Peakadilly has a vision that biomarkers, which it calls “peaks,” will become a commodity just like the consumer brands advertised at places like Piccadilly Circus in London. The company hopes to create diagnostics that will revolutionize the development of cancer and inflammatory disease treatments, and that will enable the development of personalized medicines. It currently has 28 employees.
NHS sets new diagnostic waiting times
The UK's National Health Service (NHS) already has improved access to diagnostic procedures such as tests and scans, but further improvements will help deliver ambitious new waiting time targets, said Health Minister Caroline Flint.
Responding to a review of diagnostic services in NHS acute-care hospitals published by the Healthcare Commission, Flint said improving diagnostics “continues to be a key priority.
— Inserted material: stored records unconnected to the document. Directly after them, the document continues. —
-- ==== Sys2Proof/Laws/State.lean ====
section
/-! SUPPORT. What each update of the state leaves in each field: one lemma per field per update, true by rfl. -/

namespace Sys2Proof.Machine

variable (s : State)

/-! ### `State.record` -/

@[simp] theorem State.record_tick (e : TraceEvent) : (s.record e).tick = s.tick := rfl
@[simp] theorem State.record_freq (e : TraceEvent) : (s.record e).freq = s.freq := rfl
@[simp] theorem State.record_divisor (e : TraceEvent) : (s.record e).divisor = s.divisor := rfl
@[simp] theorem State.record_ctrlState (e : TraceEvent) : (s.record e).ctrlState = s.ctrlState := rfl
@[simp] theorem State.record_unresp (e : TraceEvent) : (s.record e).unresp = s.unresp := rfl
@[simp] theorem State.record_latchStatus (e : TraceEvent) : (s.record e).latchStatus = s.latchStatus := rfl
@[simp] theorem State.record_latchValue (e : TraceEvent) : (s.record e).latchValue = s.latchValue := rfl
@[simp] theorem State.record_ackState (e : TraceEvent) : (s.record e).ackState = s.ackState := rfl
@[simp] theorem State.record_ackByte (e : TraceEvent) : (s.record e).ackByte = s.ackByte := rfl
@[simp] theorem State.record_scanq (e : TraceEvent) : (s.record e).scanq = s.scanq := rfl
@[simp] theorem State.record_overrun (e : TraceEvent) : (s.record e).overrun = s.overrun := rfl
@[simp] theorem State.record_pos (e : TraceEvent) : (s.record e).pos = s.pos := rfl
@[simp] theorem State.record_dl (e : TraceEvent) : (s.record e).dl = s.dl := rfl
@[simp] theorem State.record_cur (e : TraceEvent) : (s.record e).cur = s.cur := rfl
@[simp] theorem State.record_idx (e : TraceEvent) : (s.record e).idx = s.idx := rfl
@[simp] theorem State.record_retries (e : TraceEvent) : (s.record e).retries = s.retries := rfl
@[simp] theorem State.record_sreg (e : TraceEvent) : (s.record e).sreg = s.sreg := rfl
@[simp] theorem State.record_req (e : TraceEvent) : (s.record e).req = s.req := rfl
@[simp] theorem State.record_rsp (e : TraceEvent) : (s.record e).rsp = s.rsp := rfl
@[simp] theorem State.record_par (e : TraceEvent) : (s.record e).par = s.par := rfl
@[simp] theorem State.record_hostq (e : TraceEvent) : (s.record e).hostq = s.hostq := rfl
@[simp] theorem State.record_inputs (e : TraceEvent) : (s.record e).inputs = s.inputs := rfl
@[simp] theorem State.record_envq (e : TraceEvent) : (s.record e).envq = s.envq := rfl
@[simp] theorem State.record_draws (e : TraceEvent) : (s.record e).draws = s.draws := rfl
@[simp] theorem State.record_trace (e : TraceEvent) : (s.record e).trace = e :: s.trace := rfl
@[simp] theorem State.record_modulus (e : TraceEvent) : (s.record e).modulus = s.modulus := rfl
@[simp] theorem State.record_deadlineIn (e : TraceEvent) (x : Word32) : (s.record e).deadlineIn x = s.deadlineIn x := rfl
@[simp] theorem State.record_expired (e : TraceEvent) (d : Nat) : (s.record e).expired d = s.expired d := rfl

/-! ### `State.goto` -/

@[simp] theorem State.goto_tick (p : Position) : (s.goto p).tick = s.tick := rfl
@[simp] theorem State.goto_freq (p : Position) : (s.goto p).freq = s.freq := rfl
@[simp] theorem State.goto_divisor (p : Position) : (s.goto p).divisor = s.divisor := rfl
@[simp] theorem State.goto_ctrlState (p : Position) : (s.goto p).ctrlState = s.ctrlState := rfl
@[simp] theorem State.goto_unresp (p : Position) : (s.goto p).unresp = s.unresp := rfl
@[simp] theorem State.goto_latchStatus (p : Position) : (s.goto p).latchStatus = s.latchStatus := rfl
@[simp] theorem State.goto_latchValue (p : Position) : (s.goto p).latchValue = s.latchValue := rfl
@[simp] theorem State.goto_ackState (p : Position) : (s.goto p).ackState = s.ackState := rfl
@[simp] theorem State.goto_ackByte (p : Position) : (s.goto p).ackByte = s.ackByte := rfl
@[simp] theorem State.goto_scanq (p : Position) : (s.goto p).scanq = s.scanq := rfl
@[simp] theorem State.goto_overrun (p : Position) : (s.goto p).overrun = s.overrun := rfl
@[simp] theorem State.goto_pos (p : Position) : (s.goto p).pos = p := rfl
@[simp] theorem State.goto_dl (p : Position) : (s.goto p).dl = s.dl := rfl
@[simp] theorem State.goto_cur (p : Position) : (s.goto p).cur = s.cur := rfl
@[simp] theorem State.goto_idx (p : Position) : (s.goto p).idx = s.idx := rfl
@[simp] theorem State.goto_retries (p : Position) : (s.goto p).retries = s.retries := rfl
@[simp] theorem State.goto_sreg (p : Position) : (s.goto p).sreg = s.sreg := rfl
@[simp] theorem State.goto_req (p : Position) : (s.goto p).req = s.req := rfl
@[simp] theorem State.goto_rsp (p : Position) : (s.goto p).rsp = s.rsp := rfl
@[simp] theorem State.goto_par (p : Position) : (s.goto p).par = s.par := rfl
@[simp] theorem State.goto_hostq (p : Position) : (s.goto p).hostq = s.hostq := rfl
@[simp] theorem State.goto_inputs (p : Position) : (s.goto p).inputs = s.inputs := rfl
@[simp] theorem State.goto_envq (p : Position) : (s.goto p).envq = s.envq := rfl
@[simp] theorem State.goto_draws (p : Position) : (s.goto p).draws = s.draws := rfl
@[simp] theorem State.goto_trace (p : Position) : (s.goto p).trace = s.trace := rfl
@[simp] theorem State.goto_modulus (p : Position) : (s.goto p).modulus = s.modulus := rfl
@[simp] theorem State.goto_deadlineIn (p : Position) (x : Word32) : (s.goto p).deadlineIn x = s.deadlineIn x := rfl
@[simp] theorem State.goto_expired (p : Position) (d : Nat) : (s.goto p).expired d = s.expired d := rfl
Since 1997 an extra 200 million has been invested in scanning equipment in the NHS, an extra 1,600 radiographers have been recruited, and the number of students entering radiography training has more than doubled.”
She added that the independent sector also is providing more than 1.5 million additional diagnostic procedures per year for NHS patients over the next five years.
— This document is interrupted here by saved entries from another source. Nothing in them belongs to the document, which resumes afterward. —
/-- The only way the instruction answers a next state. -/
theorem exec_ps2cmd_next (cmd : Byte) (h : exec (.ps2cmd cmd) s = .next t) :
    ∃ l : CmdPc, (s.pos = .ps2cmd l ∨ (s.pos = .idle ∧ l = (.poll .p0))) ∧
      t = cmdWrite cmd l .ps2cmd (fun r s => s.respond r 0) s := by
  cases hp : s.pos with
  | ps2cmd l =>
    rw [exec_ps2cmd cmd hp] at h
    exact ⟨l, .inl rfl, by simpa using h.symm⟩
  | idle =>
    rw [exec_ps2cmd_begin cmd (.inl hp)] at h
    exact ⟨(.poll .p0), .inr ⟨rfl, rfl⟩, by simpa using h.symm⟩
  | _ => simp [exec, execPs2cmd, positionFor, opOf, Position.op, hp] at h

/-- At a label of its own, the instruction runs that action. -/
theorem exec_ps2init {l : InitPc} (h : s.pos = .ps2init l) :
    exec .ps2init s = .next (ps2Init l .ps2init (fun st v s => s.respond st v) s) := by
  simp [exec, execPs2init, positionFor, opOf, Position.op, h]

/-- With the sequencer idle, or at its first label, the instruction begins. -/
theorem exec_ps2init_begin (h : s.pos = .idle ∨ s.pos = .ps2init .i0) :
    exec .ps2init s = .next (ps2Init .i0 .ps2init (fun st v s => s.respond st v) s) := by
  rcases h with h | h
  · simp [exec, execPs2init, positionFor, entryOf, h]
  · exact exec_ps2init h

/-- The only way the instruction answers a next state. -/
theorem exec_ps2init_next (h : exec .ps2init s = .next t) :
    ∃ l : InitPc, (s.pos = .ps2init l ∨ (s.pos = .idle ∧ l = .i0)) ∧
      t = ps2Init l .ps2init (fun st v s => s.respond st v) s := by
  cases hp : s.pos with
  | ps2init l =>
    rw [exec_ps2init hp] at h
    exact ⟨l, .inl rfl, by simpa using h.symm⟩
  | idle =>
    rw [exec_ps2init_begin (.inl hp)] at h
    exact ⟨.i0, .inr ⟨rfl, rfl⟩, by simpa using h.symm⟩
  | _ => simp [exec, execPs2init, positionFor, opOf, Position.op, hp] at h

/-- At a label of its own, the instruction runs that action. -/
theorem exec_sendcmd (nargs : BitVec 2) (arg1 arg0 opcode : Byte) {l : SendPc} (h : s.pos = .sendcmd l) :
    exec (.sendcmd nargs arg1 arg0 opcode) s = .next (sendCommand (commandBytes nargs arg1 arg0 opcode) false l .sendcmd (fun st v s => s.respond st v) s) := by
  simp [exec, execSendcmd, positionFor, opOf, Position.op, h]

/-- With the sequencer idle, or at its first label, the instruction begins. -/
theorem exec_sendcmd_begin (nargs : BitVec 2) (arg1 arg0 opcode : Byte) (h : s.pos = .idle ∨ s.pos = .sendcmd .s0) :
    exec (.sendcmd nargs arg1 arg0 opcode) s = .next (sendCommand (commandBytes nargs arg1 arg0 opcode) false .s0 .sendcmd (fun st v s => s.respond st v) s) := by
  rcases h with h | h
  · simp [exec, execSendcmd, positionFor, entryOf, h]
  · exact exec_sendcmd nargs arg1 arg0 opcode h

/-- The only way the instruction answers a next state. -/
theorem exec_sendcmd_next (nargs : BitVec 2) (arg1 arg0 opcode : Byte) (h : exec (.sendcmd nargs arg1 arg0 opcode) s = .next t) :
    ∃ l : SendPc, (s.pos = .sendcmd l ∨ (s.pos = .idle ∧ l = .s0)) ∧
      t = sendCommand (commandBytes nargs arg1 arg0 opcode) false l .sendcmd (fun st v s => s.respond st v) s := by
  cases hp : s.pos with
  | sendcmd l =>
    rw [exec_sendcmd nargs arg1 arg0 opcode hp] at h
    exact ⟨l, .inl rfl, by simpa using h.symm⟩
  | idle =>
    rw [exec_sendcmd_begin nargs arg1 arg0 opcode (.inl hp)] at h
    exact ⟨.s0, .inr ⟨rfl, rfl⟩, by simpa using h.symm⟩
  | _ => simp [exec, execSendcmd, positionFor, opOf, Position.op, hp] at h

/-- With the sequencer idle, or at its one label, the instruction runs its one action. -/
theorem exec_scanpop_begin (h : s.pos = .idle ∨ s.pos = .scanpop) :
    exec .scanpop s = .next (scanpopAction s) := by
  rcases h with h | h <;> simp [exec, execScanpop, positionFor, entryOf, opOf, Position.op, h]

/-- The only way the instruction answers a next state. -/
theorem exec_scanpop_next (h : exec .scanpop s = .next t) :
    (s.pos = .scanpop ∨ s.pos = .idle) ∧ t = scanpopAction s := by
  cases hp : s.pos with
  | scanpop =>
    rw [exec_scanpop_begin (.inr hp)] at h
    exact ⟨.inl rfl, by simpa using h.symm⟩
  | idle =>
    rw [exec_scanpop_begin (.inl hp)] at h
    exact ⟨.inr rfl, by simpa using h.symm⟩
  | _ => simp [exec, execScanpop, positionFor, opOf, Position.op, hp] at h

/-- At a label of its own, the instruction runs that action. -/
theorem exec_kbdinit {l : KbdPc} (h : s.pos = .kbdinit l) :
    exec .kbdinit s = .next (kbdinitAction l s) := by
  simp [exec, execKbdinit, positionFor, opOf, Position.op, h]

/-- With the sequencer idle, or at its first label, the instruction begins. -/
theorem exec_kbdinit_begin (h : s.pos = .idle ∨ s.pos = .kbdinit (.init .i0)) :
    exec .kbdinit s = .next (kbdinitAction (.init .i0) s) := by
  rcases h with h | h
  · simp [exec, execKbdinit, positionFor, entryOf, h]
  · exact exec_kbdinit h

/-- The only way the instruction answers a next state. -/
theorem exec_kbdinit_next (h : exec .kbdinit s = .next t) :
    ∃ l : KbdPc, (s.pos = .kbdinit l ∨ (s.pos = .idle ∧ l = (.init .i0))) ∧
      t = kbdinitAction l s := by
  cases hp : s.pos with
  | kbdinit l =>
    rw [exec_kbdinit hp] at h
    exact ⟨l, .inl rfl, by simpa using h.symm⟩
  | idle =>
    rw [exec_kbdinit_begin (.inl hp)] at h
    exact ⟨(.init .i0), .inr ⟨rfl, rfl⟩, by simpa using h.symm⟩
  | _ => simp [exec, execKbdinit, positionFor, opOf, Position.op, hp] at h

/-- The tick event completes at every position. -/
theorem exec_advanceTick : exec .advanceTick s = .next (s.takeEvent s.par.irqTimer advanceTickBody) := rfl

/-- The keyboard event completes at every position. -/
theorem exec_kbdByte : exec .kbdByte s = .next (s.takeEvent s.par.irqKbd kbdByteBody) := rfl

/-- Everything the tick event does. -/
theorem tickEvent_effect : s.takeEvent s.par.irqTimer advanceTickBody =
    { s with tick := (s.tick + 1) % s.modulus, trace := .eoi s.par.irqTimer :: .tick :: s.trace } := rfl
“To help the NHS identify where further improvements need to be made, we have for the first time started publishing monthly waiting times for diagnostic procedures across every Trust,” Flint said. “This transparency is un-precedented in the history of the NHS and is a vital step in delivering the new 18-week maximum wait from GP to treatment by the end of 2008.”
She said the Department of Health is confident the NHS will deliver this new target. “The service has already eradicated the long waits that were all too common in the past – the average outpatient wait is four weeks, while the average inpatient wait is around seven weeks. The challenge now is to build on this success and give patients even more certainty about their treatment.”
To further speed up access to diagnostic tests, the Department of Health also announced that the choice of scan program would be extended. Beginning next April, patients who do not have an appointment within 13 weeks will be offered an appointment at an alternate hospital or clinic.
European office for PR firm
Schwartz Communications (Waltham, Massachusetts), one of North America's leading public relations agencies focused on the high-tech medical device, pharmaceutical and biotechnology industries, said it plans to open a European headquarters in Stockholm, Sweden, on Nov. 1.
Schwartz veteran Kristina Ebenius, who has most recently been serving in a senior role for a leading Swedish public relations agency, will be the office's managing director.
“Schwartz Communications has enjoyed outstanding growth and recognition in North America as the result of its innovative and high-impact work. The opening of our Stockholm office enables us to extend our brand to Europe,” said Steve Schwartz, company president. “As a center of technical innovation, entrepreneurship and global competitiveness, Stockholm is an excellent location for our European headquarters.”
The Stockholm office will serve companies throughout Europe and North America, providing a full suite of Schwartz's traditional and new media services.
Schwartz Communications was founded in 1990 by the husband and wife team of Steve and Paula Mae Schwartz. In addition to the Waltham office, the company has another U.S. office in San Francisco. Schwartz has more than 200 employees and 170 clients.